The Hadoop Distributed File System (HDFS) is an open source, distributed file system that’s designed to run on commodity hardware and provide a fault tolerant data store optimized capable of storing extremely large files across many machines. It’s similar in architecture to the Google File System, except that it’s something you can install and play with yourself.
Most people who are using HDFS are using it as a storage system for extremely customized distributed application development and the HDFS data is accessed programatically via a Java API or through a few rudimentary shell commands. But what if you just want to use it as a general purpose file system that will automatically replicate many terabytes of data across a number of spare boxes hanging around the office?
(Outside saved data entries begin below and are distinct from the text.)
-- ==== Sys2Proof/Machine/Assembler.lean ====
section
/-! DEFINITION. The stimulus assembler of 30_encoding.md R76 and its pseudo-instructions (R77): lines of text to
canonical command words. Spelling details that R76 leaves open are in log 11. -/

namespace Sys2Proof.Machine

/-- An item of FEED (R77): a byte, or a double-quoted string given by its characters. -/
inductive FeedItem where
  | imm (v : Nat)
  | text (cs : List Char)
deriving DecidableEq, Repr

/-- One line: a command of R76 or a pseudo-instruction of R77, immediates as written. -/
inductive AsmLine where
  | nop
  | byte (v : Nat)
  | clear
  | seed (v : Nat)
  | acc (v : Nat)
  | feed (items : List FeedItem)
  | crc (s : Nat) (bytes : List Nat)
deriving DecidableEq, Repr

/-- Why a line is an assembly error. -/
inductive AsmError where
  /-- An immediate that does not fit its field (R76: never truncated). -/
  | doesNotFit (v : Nat)
  /-- A string character that is not ASCII (R77). -/
  | notAscii (c : Char)
  /-- A line of no form of R76 or R77. -/
  | badLine
  /-- A string without its closing quote. -/
  | openString
deriving DecidableEq, Repr

/-- `imm8` (R76). -/
def imm8 (v : Nat) : Except AsmError Byte :=
  if v < 2 ^ 8 then .ok (BitVec.ofNat 8 v) else .error (.doesNotFit v)

/-- `imm16` (R76). -/
def imm16 (v : Nat) : Except AsmError Crc :=
  if v < 2 ^ 16 then .ok (BitVec.ofNat 16 v) else .error (.doesNotFit v)

/-- The bytes of a list of immediates. -/
def imm8s : List Nat → Except AsmError (List Byte)
  | [] => .ok []
  | v :: vs =>
    match imm8 v with
    | .error e => .error e
    | .ok b =>
      match imm8s vs with
      | .error e => .error e
      | .ok bs => .ok (b :: bs)

/-- The ASCII codes of a string's characters, in order (R77). -/
def asciiBytes : List Char → Except AsmError (List Byte)
  | [] => .ok []
  | c :: cs =>
    if c.toNat < 128 then
      match asciiBytes cs with
      | .error e => .error e
      | .ok bs => .ok (BitVec.ofNat 8 c.toNat :: bs)
    else .error (.notAscii c)

/-- The bytes that one item of FEED stands for (R77). -/
def FeedItem.bytes : FeedItem → Except AsmError (List Byte)
  | .imm v => imm8s [v]
  | .text cs => asciiBytes cs

/-- The bytes that FEED's items stand for (R77). -/
def feedBytes : List FeedItem → Except AsmError (List Byte)
  | [] => .ok []
  | item :: items =>
    match item.bytes with
    | .error e => .error e
    | .ok bs =>
      match feedBytes items with
      | .error e => .error e
      | .ok rest => .ok (bs ++ rest)

/-- The words of one line (R76, R77), every one canonical (R59). -/
def assembleLine : AsmLine → Except AsmError (List CmdWord)
  | .nop => .ok [packWord 0b000#3 0#8 0#16]
  | .byte v => (imm8 v).map fun b => [byteWord b]
  | .clear => .ok [clearWord]
  | .seed v => (imm16 v).map fun s => [seedWord s]
  | .acc v => (imm8 v).map fun b => [accWord b]
  | .feed items => (feedBytes items).map fun bs => bs.map byteWord
  | .crc s bytes =>
    match imm16 s with
    | .error e => .error e
    | .ok v => (imm8s bytes).map fun bs => seedWord v :: bs.map accWord

/-- The words of a program. -/
def assemble : List AsmLine → Except AsmError (List CmdWord)
  | [] => .ok []
  | l :: ls =>
    match assembleLine l with
    | .error e => .error e
    | .ok ws =>
      match assemble ls with
      | .error e => .error e
      | .ok rest => .ok (ws ++ rest)

/-- A token of a line. -/
inductive Token where
  | word (cs : List Char)
  | str (cs : List Char)
  | comma
  | colon
deriving DecidableEq, Repr

/-- What the scanner is inside of; the characters read so far stand last one first. -/
inductive LexMode where
  | between
  | inWord (rev : List Char)
  | inString (rev : List Char)
deriving DecidableEq, Repr

/-- The token that ends here, if any. -/
def LexMode.finish : LexMode → List Token
  | .between => []
  | .inWord rev => [.word rev.reverse]
  | .inString rev => [.str rev.reverse]

/-- One more character of a word. -/
def LexMode.grow (mode : LexMode) (ch : Char) : LexMode :=
  match mode with
  | .between => .inWord [ch]
  | .inWord rev => .inWord (ch :: rev)
  | .inString rev => .inString (ch :: rev)

/-- The tokens of a line: blanks separate, `;` starts a comment outside a string (R76). -/
def lexLine : LexMode → List Char → Except AsmError (List Token)
  | .inString _, [] => .error .openString
  | .between, [] => .ok []
  | .inWord rev, [] => .ok (LexMode.inWord rev).finish
  | mode, ch :: rest =>
    let inStr : Bool := match mode with
      | .inString _ => true
      | .between => false
      | .inWord _ => false
    if ch.toNat = 34 then
      (lexLine (if inStr then .between else .inString []) rest).map (mode.finish ++ ·)
    else if inStr then lexLine (mode.grow ch) rest
    else if ch = ';' then .ok mode.finish
    else if ch = ' ' ∨ ch.toNat = 9 then (lexLine .between rest).map (mode.finish ++ ·)
    else if ch = ',' then (lexLine .between rest).map (mode.finish ++ .comma :: ·)
    else if ch = ':' then (lexLine .between rest).map (mode.finish ++ .colon :: ·)
    else lexLine (mode.grow ch) rest

/-- The value of a digit in base 10 or 16. -/
def digit (base : Nat) (ch : Char) : Option Nat :=
  let n := ch.toNat
  let v := if 48 ≤ n ∧ n ≤ 57 then some (n - 48)
    else if 65 ≤ n ∧ n ≤ 70 then some (n - 55)
    else if 97 ≤ n ∧ n ≤ 102 then some (n - 87)
    else none
  v.filter (· < base)

/-- The value of a string of digits, after those that gave `acc`. -/
def digits (base : Nat) : Nat → List Char → Option Nat
  | acc, [] => some acc
  | acc, ch :: rest =>
    match digit base ch with
    | none => none
    | some d => digits base (acc * base + d) rest

/-- An immediate: hexadecimal `0xNN` or decimal (R76). -/
def number (cs : List Char) : Option Nat :=
  match cs with
  | [] => none
  | ['0', 'x'] => none
  | '0' :: 'x' :: rest => digits 16 0 rest
  | ch :: rest => digits 10 0 (ch :: rest)

/-- One item of FEED. -/
def feedItem : Token → Option FeedItem
  | .word cs => (number cs).map .imm
  | .str cs => some (.text cs)
  | .comma => none
  | .colon => none

/-- Items separated by commas, one at least. -/
def feedItems : List Token → Option (List FeedItem)
  | [] => none
  | [t] => (feedItem t).map fun i => [i]
  | t :: .comma :: rest =>
    match feedItem t with
    | none => none
    | some i => (feedItems rest).map (i :: ·)
  | _ :: _ :: _ => none

/-- The bytes of `CRC s:` as immediates; a string is no item there (R77). -/
def crcItems : List FeedItem → Option (List Nat)
  | [] => some []
  | .imm v :: rest => (crcItems rest).map (v :: ·)
  | .text _ :: _ => none

/-- The line that a list of tokens writes; `none` inside for an empty line or a comment. -/
def parseTokens (ts : List Token) : Except AsmError (Option AsmLine) :=
  let need (o : Option AsmLine) : Except AsmError (Option AsmLine) :=
    match o with
    | none => .error .badLine
    | some l => .ok (some l)
  match ts with
  | [] => .ok none
  | .word name :: args =>
    if name = ['N', 'O', 'P'] then need (if args = [] then some .nop else none)
    else if name = ['C', 'L', 'E', 'A', 'R'] then need (if args = [] then some .clear else none)
    else if name = ['F', 'E', 'E', 'D'] then need ((feedItems args).map .feed)
    else
      match args with
      | [.word v] =>
        if name = ['B', 'Y', 'T', 'E'] then need ((number v).map .byte)
        else if name = ['S', 'E', 'E', 'D'] then need ((number v).map .seed)
        else if name = ['A', 'C', 'C'] then need ((number v).map .acc)
        else .error .badLine
      | .word v :: .colon :: items =>
        if name = ['C', 'R', 'C'] then
          match number v, (if items = [] then some [] else (feedItems items).bind crcItems) with
          | some s, some bs => .ok (some (.crc s bs))
          | _, _ => .error .badLine
        else .error .badLine
      | _ => .error .badLine
  | _ => .error .badLine

/-- The line that a text line writes (R76, R77). -/
def parseLine (cs : List Char) : Except AsmError (Option AsmLine) :=
  match lexLine .between cs with
  | .error e => .error e
  | .ok ts => parseTokens ts

/-- The words of a text line; an empty line or a comment has none. -/
def textLineWords (cs : List Char) : Except AsmError (List CmdWord) :=
  match parseLine cs with
  | .error e => .error e
  | .ok none => .ok []
  | .ok (some l) => assembleLine l

/-- A program's text, a list of lines, to its command words. -/
def assembleText : List (List Char) → Except AsmError (List CmdWord)
  | [] => .ok []
  | cs :: rest =>
    match textLineWords cs with
    | .error e => .error e
    | .ok ws =>
      match assembleText rest with
      | .error e => .error e
      | .ok more => .ok (ws ++ more)

end Sys2Proof.Machine
end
That’s where FUSE comes in.
These projects (enumerated below) allow HDFS to be mounted (on most flavors of Unix) as a standard file system using the mount command. Once mounted, the user can operate on an instance of hdfs using standard Unix utilities such as ‘ls’, ‘cd’, ‘cp’, ‘mkdir’, ‘find’, ‘grep’, or use standard Posix libraries like open, write, read, close from C, C++, Python, Ruby, Perl, Java, bash, etc.
There are currently a few HDFS FUSE projects, some of which seem to be more maintained than others. One, called fuse-j-hdfs, is written with the FUSE for Java library and seems to be the most active project. Outside of FUSE, there’s also a Webdav wrapper for HDFS that should provide mountable access from Windows clients.
Are there any HDFS gurus in the room who’d care to chime in with their own experiences with any of these tools?